══ Data provided ══

-- ==== Sys2Proof/Proofs/RegisterSpace.lean ====
section
/-! SUPPORT. The register space (R32 to R44) and the resets (R49, R241): what each offset reads and what a write to it does. -/

namespace Sys2Proof.Proofs

open Sys2Proof.Machine Sys2Proof.Safety

/-! ## Register accesses (R179) -/

section
variable {s : State} {off : Nat} {v : Word}

theorem hostAct_wr (h : regAccessOk off = true) : hostAct (.wr off v) s = .next (writeReg off v s) := if_pos h

theorem hostAct_rd (h : regAccessOk off = true) : hostAct (.rd off) s = .next { s with rdata := readReg s off } := if_pos h

theorem regAccessOk_iff : regAccessOk off = true ↔ off % 4 = 0 ∧ off < 0x1000 := by simp [regAccessOk]

theorem access_refused (h : off % 4 ≠ 0 ∨ 0x1000 ≤ off) :
    hostAct (.wr off v) s = .refused .registerAccess ∧ hostAct (.rd off) s = .refused .registerAccess := by
  have hno : ¬regAccessOk off = true := by
    rw [regAccessOk_iff]
    omega
  exact ⟨if_neg hno, if_neg hno⟩

/-- The offsets below and above the windows (R32). -/
theorem not_isTdWindow (h : off < 0x100 ∨ 0x500 ≤ off) : isTdWindow off = false := by
  simp only [isTdWindow, Bool.and_eq_false_iff, decide_eq_false_iff_not]
  omega

/-- A reserved offset outside the windows (R32, R44). -/
def Reserved (off : Nat) : Prop := (0x040 ≤ off ∧ off < 0x100) ∨ 0x500 ≤ off

theorem readReg_reserved (h : Reserved off) : readReg s off = 0 := by
  unfold Reserved at h
  simp only [readReg, not_isTdWindow (show off < 0x100 ∨ 0x500 ≤ off by omega), Bool.false_eq_true, if_false]
  repeat rw [if_neg (by omega)]

theorem writeReg_reserved (h : Reserved off) : writeReg off v s = s := by
  unfold Reserved at h
  simp only [writeReg, not_isTdWindow (show off < 0x100 ∨ 0x500 ≤ off by omega), Bool.false_eq_true, if_false]
  repeat rw [if_neg (by omega)]

end

theorem writeReg_ctrl (s : State) (v : Word) : writeReg 0x02C v s = if v.getLsbD 0 then softResetNow s else s := rfl

/-! ## Resets (R49, R183, R240, R241) -/

/-- STATUS of a block that is idle, its parameters in range, with no error and nothing pending (R36, R49). -/
theorem status_of_reset {s : State} (hq : s.issued = 0 ∧ s.retired = 0) (hf : s.err = false ∧ s.wpq = false ∧ s.wpn = false)
    (hdepth : 1 ≤ s.params.qDepth) : s.status = 0x00000001 := by
  obtain ⟨hi, hr⟩ := hq
  obtain ⟨he, hwq, hwn⟩ := hf
  have hqlen : s.qlen = 0 := by rw [State.qlen, hi, hr]; rfl
  have hfull : s.qfull = false := by
    rw [State.qfull, hqlen]
    exact beq_eq_false_iff_ne.2 (by omega)
  rw [State.status, State.idle, hqlen, hfull, he, hwq, hwn]
  rfl

/-- A soft reset changes memory only where a command not retired or not covered by a `SYNC` writes (R49). -/
theorem readByte_softResetNow {s : State} {a : Nat} (h1 : inAny s.unsynced a = false)
    (h2 : inAny (queuedOutputs s s.unretired) a = false) : (softResetNow s).readByte a = s.readByte a := by
  have hno : inAny (s.unsynced ++ queuedOutputs s s.unretired) a = false := by
    rw [inAny, List.any_append, ← inAny, ← inAny, h1, h2]
    rfl
  rw [← readByte_forget_of_not_inAny s _ a hno]
  exact readByte_congr rfl rfl a

/-- With nothing queued and no error, no command counts as not retired. -/
theorem unretired_eq_nil {s : State} (hqueue : QueueOk s) (herror : ErrorOk s) (hlen : s.qlen = 0) (herr : s.err = false) :
    s.unretired = [] := by
  obtain ⟨-, hlength, -⟩ := hqueue
  obtain ⟨-, -, -, hdiscarded⟩ := herror.1 herr
  rw [hlen] at hlength
  rw [State.unretired, hdiscarded, List.eq_nil_of_length_eq_zero hlength]
  rfl

/-- Settles O32: a write to `CTRL` with bit 0 set is the soft reset, whose fields are those of the reset state. -/
theorem softResetClearsBlock : Obligations.SoftResetClearsBlock := by
  intro s v hv hrange
  obtain ⟨-, -, -, hdepth, -⟩ := hrange
  have hact : hostAct (.wr 0x02C v) s = .next (softResetNow s) := by rw [hostAct_wr rfl, writeReg_ctrl, if_pos hv]
  have hstatus : readReg (softResetNow s) 0x00C = 0x00000001 := status_of_reset ⟨rfl, rfl⟩ ⟨rfl, rfl, rfl⟩ hdepth
  refine ⟨softResetNow s, hact, rfl, rfl, rfl, rfl, rfl, rfl, rfl, rfl, rfl, rfl, rfl, rfl, rfl, rfl, rfl, rfl, rfl, hstatus,
    rfl, rfl, rfl, fun a => readByte_softResetNow, fun hqueue hpending herror hlen herr hwpq hwpn a => ?_⟩
  apply readByte_softResetNow
  · rw [hpending hwpq hwpn]
    rfl
  · rw [unretired_eq_nil hqueue herror hlen herr]
    rfl

/-- Settles O33: the hardware reset is the reset state of the same parameters, but for the host's variables and the draws. -/
theorem hardResetClearsAll : Obligations.HardResetClearsAll := fun s => ⟨hardReset s, rfl, rfl⟩

/-- Every descriptor is null after reset (R49). -/
theorem reset_tdAt (j : Slot) : State.reset.tdAt j = Desc.null := by
  simp [State.tdAt, TdTable.at, State.reset, State.resetWith]

/-- A null descriptor reads 0 at every offset of its window (R49). -/
theorem null_readField (f : Nat) : Desc.null.readField f = 0 := by
  simp only [Desc.readField, Desc.null, Desc.cfgWord]
  repeat' split
  all_goals rfl

/-- Settles O31: the table of R49. -/
theorem resetStateReadsAsStated : Obligations.ResetStateReadsAsStated := by
  refine ⟨rfl, status_of_reset ⟨rfl, rfl⟩ ⟨rfl, rfl, rfl⟩ (by decide), rfl, rfl, fun off hoff => ?_, fun off hlo hhi => ?_,
    rfl, rfl, rfl, rfl⟩
  · fin_cases hoff <;> rfl
  · have hwin : isTdWindow off = true := by simp [isTdWindow, hlo, hhi]
    rw [readReg, if_pos hwin, reset_tdAt, null_readField]

/-- Settles O30: with everything empty or 0 each invariant holds at once. -/
theorem resetMeetsInvariants : Obligations.ResetMeetsInvariants :=
  ⟨⟨.nil, nofun⟩, ⟨by decide, rfl, Nat.zero_le _⟩, ⟨fun _ => ⟨rfl, rfl, rfl, rfl⟩, nofun⟩,
    ⟨fun _ => ⟨rfl, rfl⟩, fun h => absurd rfl h⟩, fun _ _ => rfl, ⟨iff_of_true rfl rfl, fun _ => rfl⟩⟩

/-! ## Registers that are read (R33 to R40) -/

/-- Settles O34: the bytes of `PARAM` and `MEMSZ` hold the parameters, which are in range. -/
theorem identityRegistersRead : Obligations.IdentityRegistersRead := by
  rintro s ⟨-, -, hmem, -, hdepth, -, hnw⟩
  refine ⟨rfl, ⟨s.param, rfl, ?_⟩, s.memsz, rfl, ?_⟩
  · simp only [State.param, BitVec.toNat_ofNat]
    omega
  · simp only [State.memsz, BitVec.toNat_ofNat]
    omega

/-- STATUS as a number, under the invariant of the queue (R36). -/
theorem status_toNat {s : State} (h : QueueOk s) :
    s.status.toNat = (if s.queue = [] then 1 else 0) + 2 * s.err.toNat + 4 * s.wpq.toNat + 8 * s.wpn.toNat
      + 16 * (if s.queue.length = s.params.qDepth then 1 else 0) + 256 * s.queue.length := by
  obtain ⟨⟨-, -, -, -, hdepth, -⟩, hlen, hle⟩ := h
  have hidle : s.idle.toNat = if s.queue = [] then 1 else 0 := by
    rw [State.idle, ← hlen]
    cases s.queue <;> simp
  have hfull : s.qfull.toNat = if s.queue.length = s.params.qDepth then 1 else 0 := by
    rw [State.qfull, hlen]
    split <;> simp [*]
  have := s.err.toNat_le; have := s.wpq.toNat_le; have := s.wpn.toNat_le; have := s.idle.toNat_le; have := s.qfull.toNat_le
  rw [← hidle, ← hfull, State.status, BitVec.toNat_ofNat, hlen]
  omega

/-- Settles O35: `STATUS` is computed, the other registers are fields. -/
theorem statusRegisterReads : Obligations.StatusRegisterReads :=
  fun s => ⟨fun h => ⟨s.status, rfl, status_toNat h⟩, rfl, rfl, rfl, rfl, rfl, rfl, rfl⟩

/-! ## The descriptor windows (R32, R43) -/

/-- The offset of field `f` in the window of descriptor `j` (R32). -/
abbrev windowOffset (j : Slot) (f : Nat) : Nat := 0x100 + 0x40 * j.toNat + f

section
variable {s : State} {j : Slot} {f : Nat}

theorem isTdWindow_windowOffset (hf : f < 0x40) : isTdWindow (windowOffset j f) = true := by
  have := j.isLt
  simp only [isTdWindow, windowOffset, Bool.and_eq_true, decide_eq_true_eq]
  omega

theorem tdIndex_windowOffset (hf : f < 0x40) : tdIndex (windowOffset j f) = j := by
  apply BitVec.eq_of_toNat_eq
  have := j.isLt
  simp only [tdIndex, windowOffset, BitVec.toNat_ofNat]
  omega

theorem tdField_windowOffset (hf : f < 0x40) : tdField (windowOffset j f) = f := by
  simp only [tdField, windowOffset]
  omega

/-- An offset of the windows is one of its descriptor's window. -/
theorem windowOffset_tdIndex {off : Nat} (h : isTdWindow off = true) : windowOffset (tdIndex off) (tdField off) = off := by
  simp only [isTdWindow, Bool.and_eq_true, decide_eq_true_eq] at h
  simp only [windowOffset, tdIndex, tdField, BitVec.toNat_ofNat]
  omega

theorem readReg_window (hf : f < 0x40) : readReg s (windowOffset j f) = (s.tdAt j).readField f := by
  rw [readReg, if_pos (isTdWindow_windowOffset hf), tdIndex_windowOffset hf, tdField_windowOffset hf]

theorem writeReg_window (hf : f < 0x40) (v : Word) : writeReg (windowOffset j f) v s = writeTd (windowOffset j f) v s :=
  if_pos (isTdWindow_windowOffset hf)

/-- A reserved offset of a window reads 0 and ignores writes (R44). -/
theorem readField_reserved {d : Desc} (hf : 0x20 < f) : d.readField f = 0 := by
  unfold Desc.readField
  repeat rw [if_neg (by omega)]

theorem writeField_reserved {d : Desc} {v : Word} (hf : 0x20 < f) : d.writeField f v = d := by
  unfold Desc.writeField
  repeat rw [if_neg (by omega)]

/-- A write to one field of a descriptor leaves what the others read. -/
theorem readField_writeField_other (d : Desc) {f g : Nat} (v : Word) (h : g ≠ f) :
    (d.writeField f v).readField g = d.readField g := by
  unfold Desc.writeField
  repeat' split
  case isFalse => rfl
  all_goals
    subst_vars
    simp only [Desc.readField, Desc.cfgWord, if_neg h]

/-- The bits of `CFG` that are kept are those under the mask 0xF3 (R43). -/
theorem cfgBits_of_byte : ∀ b : Byte,
    BitVec.ofNat 32 ((b.getLsbD 0).toNat + (b.getLsbD 1).toNat * 2 + (b.extractLsb' 4 4).toNat * 16)
      = b.setWidth 32 &&& 0x000000F3 := by decide +kernel

/-- `CFG` reads back the bits it has (R43). -/
theorem cfgWord_write (d : Desc) (v : Word) :
    Desc.cfgWord { d with bound := v.getLsbD 0, shaped := v.getLsbD 1, dtype := v.extractLsb' 4 4 } = v &&& 0x000000F3 := by
  have h0 : (v.setWidth 8).getLsbD 0 = v.getLsbD 0 := by simp
  have h1 : (v.setWidth 8).getLsbD 1 = v.getLsbD 1 := by simp
  have h4 : (v.setWidth 8).extractLsb' 4 4 = v.extractLsb' 4 4 := by
    apply BitVec.eq_of_toNat_eq
    simp only [field_toNat, BitVec.extractLsb'_toNat, BitVec.toNat_setWidth, Nat.shiftRight_eq_div_pow]
    omega
  have hmask : (v.setWidth 8).setWidth 32 &&& (0x000000F3 : Word) = v &&& 0x000000F3 := by
    rw [show (v.setWidth 8).setWidth 32 = v &&& 0x000000FF from ?_, BitVec.and_assoc]
    · rfl
    · apply BitVec.eq_of_toNat_eq
      have := v.isLt
      rw [BitVec.toNat_and, show (0x000000FF : Word).toNat = 2 ^ 8 - 1 from rfl, Nat.and_two_pow_sub_one_eq_mod]
      simp only [BitVec.toNat_setWidth]
      omega
  have hbyte := cfgBits_of_byte (v.setWidth 8)
  rwa [h0, h1, h4, hmask] at hbyte

/-- A field reads back what was written to it (R43, R44). -/
theorem readField_writeField_same (d : Desc) (v : Word) (halign : f % 4 = 0) :
    (d.writeField f v).readField f = if f = 0x04 then v &&& 0x000000F3 else if f ≤ 0x20 then v else 0 := by
  by_cases hf : 0x20 < f
  · rw [writeField_reserved hf, readField_reserved hf, if_neg (by omega), if_neg (by omega)]
  · have hcases : f = 0x00 ∨ f = 0x04 ∨ f = 0x08 ∨ f = 0x0C ∨ f = 0x10 ∨ f = 0x14 ∨ f = 0x18 ∨ f = 0x1C ∨ f = 0x20 := by
      omega
    rcases hcases with rfl | rfl | rfl | rfl | rfl | rfl | rfl | rfl | rfl
    case inr.inl => exact cfgWord_write d v
    all_goals rfl

end

/-- Settles O38: no such offset is one that a write acts on or a read finds. -/
theorem otherOffsetsBehave : Obligations.OtherOffsetsBehave := by
  intro s off v
  refine ⟨fun hoff => ?_, fun halign hoff => ?_, fun hv => ?_, rfl, rfl, fun j f hf => ?_, access_refused, fun _ => rfl⟩
  · fin_cases hoff <;> rfl
  · have hres : Reserved off := by unfold Reserved; omega
    have hok : regAccessOk off = true := regAccessOk_iff.2 ⟨halign, by omega⟩
    rw [hostAct_wr hok, hostAct_rd hok, writeReg_reserved hres, readReg_reserved hres]
    exact ⟨rfl, rfl⟩
  · rw [hostAct_wr rfl, writeReg_ctrl, hv]
    rfl
  · fin_cases hf <;> exact (readReg_window (by decide)).trans (readField_reserved (by decide))

/-! ## Errors of host accesses (R38, R213, R217) -/

/-- The error of a host access, in the words of R217: the record, the emptied queue, and the head's outputs abandoned. -/
theorem abandoned_hostError {s : State} (e : Err) (w0 w3 : Word) (herr : s.err = false) :
    Abandoned s (hostError e w0 { s with cmdw3 := w3 }) e.word w0 := by
  constructor
  case mem =>
    intro a ha
    have hforget := readByte_forget_of_not_inAny { s with cmdw3 := w3 } _ a ha
    exact (readByte_congr (hostError_mem _ _ _) (by simp) a).trans hforget
  all_goals simp [herr]

/-! ## The staging registers (R42) -/

section
variable {s : State}

theorem pushStaged_of_room (herr : s.err = false) (hroom : s.qlen ≠ s.params.qDepth) :
    pushStaged s = { s with queue := s.queue ++ [s.staged], issued := s.issued + 1 } := by
  have hno : s.qfull = false := beq_eq_false_iff_ne.2 hroom
  simp [pushStaged, herr, hno]

theorem pushStaged_of_full (herr : s.err = false) (hfull : s.qlen = s.params.qDepth) :
    pushStaged s = hostError ⟨.queueFull, 15⟩ s.cmdw0 s := by
  have hyes : s.qfull = true := beq_iff_eq.2 hfull
  simp [pushStaged, herr, hyes]

end

/-- Settles O36: the three cases of a push exclude each other. -/
theorem stagingRegistersPush : Obligations.StagingRegistersPush := by
  intro s v
  have hact : hostAct (.wr 0x03C v) s = .next (pushStaged { s with cmdw3 := v }) := rfl
  rw [hact]
  refine ⟨rfl, rfl, rfl, fun herr => congrArg _ (if_pos herr),
    fun herr hroom => congrArg _ (pushStaged_of_room herr hroom), fun herr hfull => ⟨_, rfl, ?_⟩, rfl, rfl, rfl, rfl⟩
  rw [pushStaged_of_full (s := { s with cmdw3 := v }) herr hfull]
  exact ⟨abandoned_hostError ⟨.queueFull, 15⟩ _ v herr, by simp⟩

/-! ## Writes into the descriptor windows (R43) -/

section
variable {s : State} {j : Slot} {f : Nat} {v : Word}

theorem writeTd_of_idle (herr : s.err = false) (hidle : s.qlen = 0) (hf : f < 0x40) :
    writeTd (windowOffset j f) v s = { s with td := TdTable.put s.td j ((s.tdAt j).writeField f v) } := by
  have hyes : s.idle = true := beq_iff_eq.2 hidle
  simp [writeTd, herr, hyes, tdIndex_windowOffset hf, tdField_windowOffset hf]

theorem writeTd_of_busy (herr : s.err = false) (hbusy : s.qlen ≠ 0) (hf : f < 0x40) :
    writeTd (windowOffset j f) v s = hostError ⟨.busyWrite, j⟩ 0 s := by
  have hno : s.idle = false := beq_eq_false_iff_ne.2 hbusy
  simp [writeTd, herr, hno, tdIndex_windowOffset hf]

═══

Task requirements: Set the entries down again exactly, beginning with their first line and ending with the line that contains "theorem not_isTdWindow (h"; omit all other lines.

Reply to the task:
-- ==== Sys2Proof/Proofs/RegisterSpace.lean ====
section
/-! SUPPORT. The register space (R32 to R44) and the resets (R49, R241): what each offset reads and what a write to it does. -/

namespace Sys2Proof.Proofs

open Sys2Proof.Machine Sys2Proof.Safety

/-! ## Register accesses (R179) -/

section
variable {s : State} {off : Nat} {v : Word}

theorem hostAct_wr (h : regAccessOk off = true) : hostAct (.wr off v) s = .next (writeReg off v s) := if_pos h

theorem hostAct_rd (h : regAccessOk off = true) : hostAct (.rd off) s = .next { s with rdata := readReg s off } := if_pos h

theorem regAccessOk_iff : regAccessOk off = true ↔ off % 4 = 0 ∧ off < 0x1000 := by simp [regAccessOk]

theorem access_refused (h : off % 4 ≠ 0 ∨ 0x1000 ≤ off) :
    hostAct (.wr off v) s = .refused .registerAccess ∧ hostAct (.rd off) s = .refused .registerAccess := by
  have hno : ¬regAccessOk off = true := by
    rw [regAccessOk_iff]
    omega
  exact ⟨if_neg hno, if_neg hno⟩

/-- The offsets below and above the windows (R32). -/
theorem not_isTdWindow (h : off < 0x100 ∨ 0x500 ≤ off) : isTdWindow off = false := by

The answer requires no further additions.